As the smart buildings sector becomes increasingly connected and remote work becomes the norm, secure remote access to operational technology (OT) systems for real estate owners and operators has become a necessity. Unsecured access to a building network can lead not just to risk of data loss and reputational tarnish, but OT systems like the BMS, HVAC and elevators could be compromised or even encrypted making buildings un-occupiable. Real estate organizations commonly rely on Virtual Private Networks (VPNs) and desktop sharing apps like TeamViewer to facilitate remote access. However, these technologies are increasingly the targets of hackers as they provide an easy point of entry for ransomware attacks and data breaches. Read more to understand these risks and learn about a more secure alternative: modern cloud-based remote access platforms.
What’s wrong with a VPN?
VPNs have been a popular choice for remote access to OT systems in smart buildings for remote access and device-to-device connections due to their ability to create secure, encrypted connections between devices over the internet. However due to their popularity, and their architecture, they are popular targets of hackers such as the recent Fortinet exploit by the Chinese government. While most real estate systems are not the targets of nation states, these common vulnerabilities can be exploited by any bad actor. VPNs are a major exploit for building systems and can expose owners and operators to significant cybersecurity risks, including
- Inadequate authentication: Most VPNs rely on usernames and passwords for authentication of user and their external device, which can be easily compromised through phishing attacks or brute force.

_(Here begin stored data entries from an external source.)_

theorem witness_PartnersPairAndExpose :
    (let s := pairUp id
     delivB s 2 pkt = true ∧ canPair (reclaim s 2) 2 (pairReq 9) = false ∧ canPair (reclaim s 2) 2 (pairReq 4) = true ∧
     (nextIndex (reclaim s 2) 2).isSome = true) ∧
    (∀ op ∈ [0x01, 0x05],
      let c := { cmdOf op 0 with wait := .pairing, handle := hw, started := true, cls := clsFixed }
      let s := { pairUp (fun x => { x with pstate := 0 }) with cmds := [c] }
      namedB s = true ∧ pairingCmd s hw = some c ∧ findCmd s c.ring c.seq = some c ∧ (getSess s 600).pstate = 0 ∧ s.exps = [] ∧
      (getSess s 600).gen.toNat < 16383 ∧ sameFeed s.pwr.feedId 0 = true ∧ allowsFeed c = false ∧ sameFeed s.pwr.feedId 3 = false ∧
      (opcodeOf c = 0x01 ∨ op = 0x05 ∧ opcodeOf c ≠ 0x01)) ∧
    (let s := pairUp (fun x => { x with shadow := true })
     namedB s = true ∧ (getSess s 600).shadow = true ∧ s.exps = [] ∧ (getSess s 600).gen.toNat < 16383 ∧ (getSess s 600).badPages = [] ∧
     (5 : W64).toNat ≠ fullSeq ∧ recOk (emptyRec 0) [] = false) ∧
    (let s := pairUp (fun x => { x with shadow := true })
     let r := emptyRec (recDigest 0 0 [] [] false)
     recOk r r.payload = true ∧ sessGeo s 600 = some (geoOf geoSet.geo) ∧
     ∃ u, placeShadow (reclaim s 2) 600 (geoOf geoSet.geo) r = some u ∧ (getSess u 600).pendStep = none) ∧
    (imageFrom (pairUp id) 2 pkt.src = true ∧ (getPart (pairUp id) 2).images = [] ∧
     (growImage (reclaim (pairUp id) 2) 2 [] (imageFrames 1)).isSome = true) ∧
    (let st : StepRec := { ring := 1, seq := 5, part := 2, sess := some 600, phase := .exposing, suspect := true, toSend := [(0x59FFFE, 0, 3)] }
     let s := { pairUp id with steps := [st] }
     namedB s = true ∧ (getSess s 600).shadow = false ∧ (5 : W64).toNat ≠ fullSeq ∧ sendingStep s 600 5 = some st ∧
     s.steps.find? (fun y => y.sess == some 600 && y.seq == 5 && (y.phase == .exposing || y.phase == .proving)) = some st ∧
     st.proven = false ∧ decide ((1 : W256) = stepDigest s st) = false ∧ tget 0 (getSess s 600).badPages 3 < 2 ∧
     askedPage s 600 3 = some (0x59FFFE, 0)) ∧
    (let c := { cmdOf 0x01 0 with wait := .pairing, handle := hw, started := true, cls := clsFixed }
     let s := { pairUp id with cmds := [c] }
     namedB s = true ∧ s.exps = [] ∧ pairingCmd s (handleOf 600 (getSess s 600)) = some c ∧ findCmd s c.ring c.seq = some c ∧ opcodeOf c ≠ 0x33) ∧
    (let s := pairUp (fun x => { x with badPages := [(3, 2)] })
     namedB s = true ∧ 2 ≤ tget 0 (getSess s 600).badPages 3 ∧ isLatched s uHub 0 = false ∧ underReset s .hub = false ∧ s.steps = [] ∧ s.exps = [] ∧ s.cmds = []) := by
  refine ⟨by decide +kernel, by decide +kernel, by decide +kernel, ⟨by decide +kernel, by decide +kernel, ?_⟩,
    ⟨by decide +kernel, by decide +kernel, ?_⟩, by decide +kernel, by decide +kernel, by decide +kernel⟩
  · have r : decide ((usedFrames (reclaim (pairUp (fun x => { x with shadow := true })) 2)).length + 0 ≤ 1000000) = true := by decide +kernel
    have w : (walk (reclaim (pairUp (fun x => { x with shadow := true })) 2) (getSess (reclaim (pairUp (fun x => { x with shadow := true })) 2) 600)
      (geoOf geoSet.geo) (bits (0 : W64) 63 48) (bits (0 : W64) 47 40) (bits (0 : W64) 39 8)).isSome = true := by decide +kernel
    obtain ⟨e, w⟩ := some_of _ w
    obtain ⟨u, a, b⟩ := placeShadow_some _ 600 (geoOf geoSet.geo) (emptyRec (recDigest 0 0 [] [] false)) e (show _ ≤ _ from of_decide_eq_true r) rfl w
    refine ⟨u, a, ?_⟩
    show (tget ({} : Sess) u.sess 600).pendStep = none
    rw [b]
    decide +kernel
  · have r : decide ((usedFrames (reclaim (pairUp id) 2)).length + imageFrames 1 ≤ 1000000) = true := by decide +kernel
    exact growImage_some _ 2 [] _ (show _ ≤ _ from of_decide_eq_true r)
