-- ==== Sys2Proof/Machine/Flags.lean ====
section
/-! DEFINITION. This hardware has no flags (10_state.md R28); what reports a command's outcome is the status field of its
response word (30_encoding.md R65, R66), computed here. -/

namespace Sys2Proof.Machine

/-- The status names of 30_encoding.md R66. -/
inductive Status where
  | ok
  | unknownRotor
  | unknownPosition
  | invalidRingSetting
  | invalidStartPosition
  | unknownReflector
  | invalidPlugFormat
  | duplicatePlug
  /-- Never produced by the core, returned by the host's `AddRotor` (60_exceptions.md R148). -/
  | tooManyRotors
  | dropped
  | illegalCommand
deriving DecidableEq, Repr

/-- The status codes of 30_encoding.md R66. -/
def Status.code : Status → BitVec 8
  | .ok => 0x00
  | .unknownRotor => 0x01
  | .unknownPosition => 0x02
  | .invalidRingSetting => 0x03
  | .invalidStartPosition => 0x04
  | .unknownReflector => 0x05
  | .invalidPlugFormat => 0x06
  | .duplicatePlug => 0x07
  | .tooManyRotors => 0x08
  | .dropped => 0x09
  | .illegalCommand => 0x0A

/-- `RSP = {status[7:0], data[23:0]}` (30_encoding.md R65, R66). -/
def response (st : Status) (data : BitVec 24) : Response := st.code ++ data

/-- `zext_N(v)` of a letter (00_scope.md R9). -/
def zext (n : Nat) (x : Letter) : BitVec n := BitVec.ofNat n x

/-- A command's result: the new architectural state and the response (00_scope.md R5). -/
structure Reply where
  arch : Arch
  rsp  : Response
deriving DecidableEq, Repr

/-- `respond(status, data)` in state `a` (00_scope.md R10). -/
def respond (st : Status) (data : BitVec 24) (a : Arch) : Reply := ⟨a, response st data⟩

/-- `raise <Status>`: no register and no map entry is written (60_exceptions.md R140). -/
def raise (st : Status) (a : Arch) : Reply := respond st 0 a

end Sys2Proof.Machine
end

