-- ==== Sys2Proof/Machine/Ops.lean ====
section
/-! DEFINITION. The operations the commands share: rotation and stepping of the bank (41_stepping.md), the plugboard's
pair count, completing a command, and what the core does when it is presented an illegal word, a reset or nothing.
This hardware takes no exception and returns from none (60_exceptions.md R154, R155); its error mechanism is `raise`. -/

namespace Sys2Proof.Machine

/-- `Window(s) = OFF[s]` (41_stepping.md R100). -/
def window (a : Arch) (s : Slot) : Letter := a.OFF.entry s

/-- `Rotate(s)`: `OFF[s] <- mod26(OFF[s] + 1)` (41_stepping.md R101). -/
def rotate (s : Slot) (a : Arch) : Arch := a.setOFF s (mod26 ((a.OFF.entry s : Int) + 1))

/-- `AtNotch(s)`: the window letter is one of the slot's rotor's notch letters (41_stepping.md R103). -/
def atNotch (c : Config) (a : Arch) (s : Slot) : Bool := (c.notch.entry (a.ID.entry s)).contains (window a s)

/-- `StepBank` (41_stepping.md R103): both tests read the offsets as they are when the command begins. -/
def stepBank (c : Config) (a : Arch) : Arch :=
  let m := atNotch c a 1
  let r := atNotch c a 2
  let a' := if m then rotate 0 (rotate 1 a) else if r then rotate 1 a else a
  rotate 2 a'

/-- The number of installed plug pairs, half the letters that `PLUG` moves (10_state.md R25). -/
def pairCount (a : Arch) : Nat := ((List.finRange 26).countP fun i => a.PLUG.entry i != i) / 2

/-- A command ends: its writes take effect together and its response is given (00_scope.md R5, R10; 30_encoding.md
R65). -/
def complete (s : State) (r : Reply) : Result :=
  .next { s with arch := r.arch, outbox := s.outbox ++ [r.rsp] }

/-- What a word that is no command does (43_runtime_commands.md R122). -/
def illegalReply (a : Arch) : Reply := raise .illegalCommand a

/-- The hardware reset input: the effect of INIT on the registers, and no response to a command it abandons
(70_reset_and_hazards.md R161). -/
def hostReset (s : State) : State := { s with arch := Arch.default hw }

/-- What the host presents next, and the state once the core has taken it (00_scope.md R5). -/
def takeEvent (s : State) : Option (HostEvent × State) :=
  match s.inbox with
  | [] => none
  | e :: rest => some (e, { s with inbox := rest })

/-- The host presents the word `w` ahead of anything it was still to do. -/
def presentWord (s : State) (w : Word) : State := { s with inbox := .command w :: s.inbox }

end Sys2Proof.Machine
end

- Limited controls: VPNs do not usually provide fine-grained access controls. Once someone is connected to a building network via VPN they can often move laterally from device to device, which can lead to unauthorized access to sensitive resources in smart buildings.
- Lack of audit trail: The architecture of VPNs allows for logging of user authentication to the VPN, but once the end user is connected to the remote network there is no visibility into what systems and applications they access. In the case of an incident it is difficult to perform audits for reporting, and it can delay the discovery of root causes, giving bad actors more time to do damage.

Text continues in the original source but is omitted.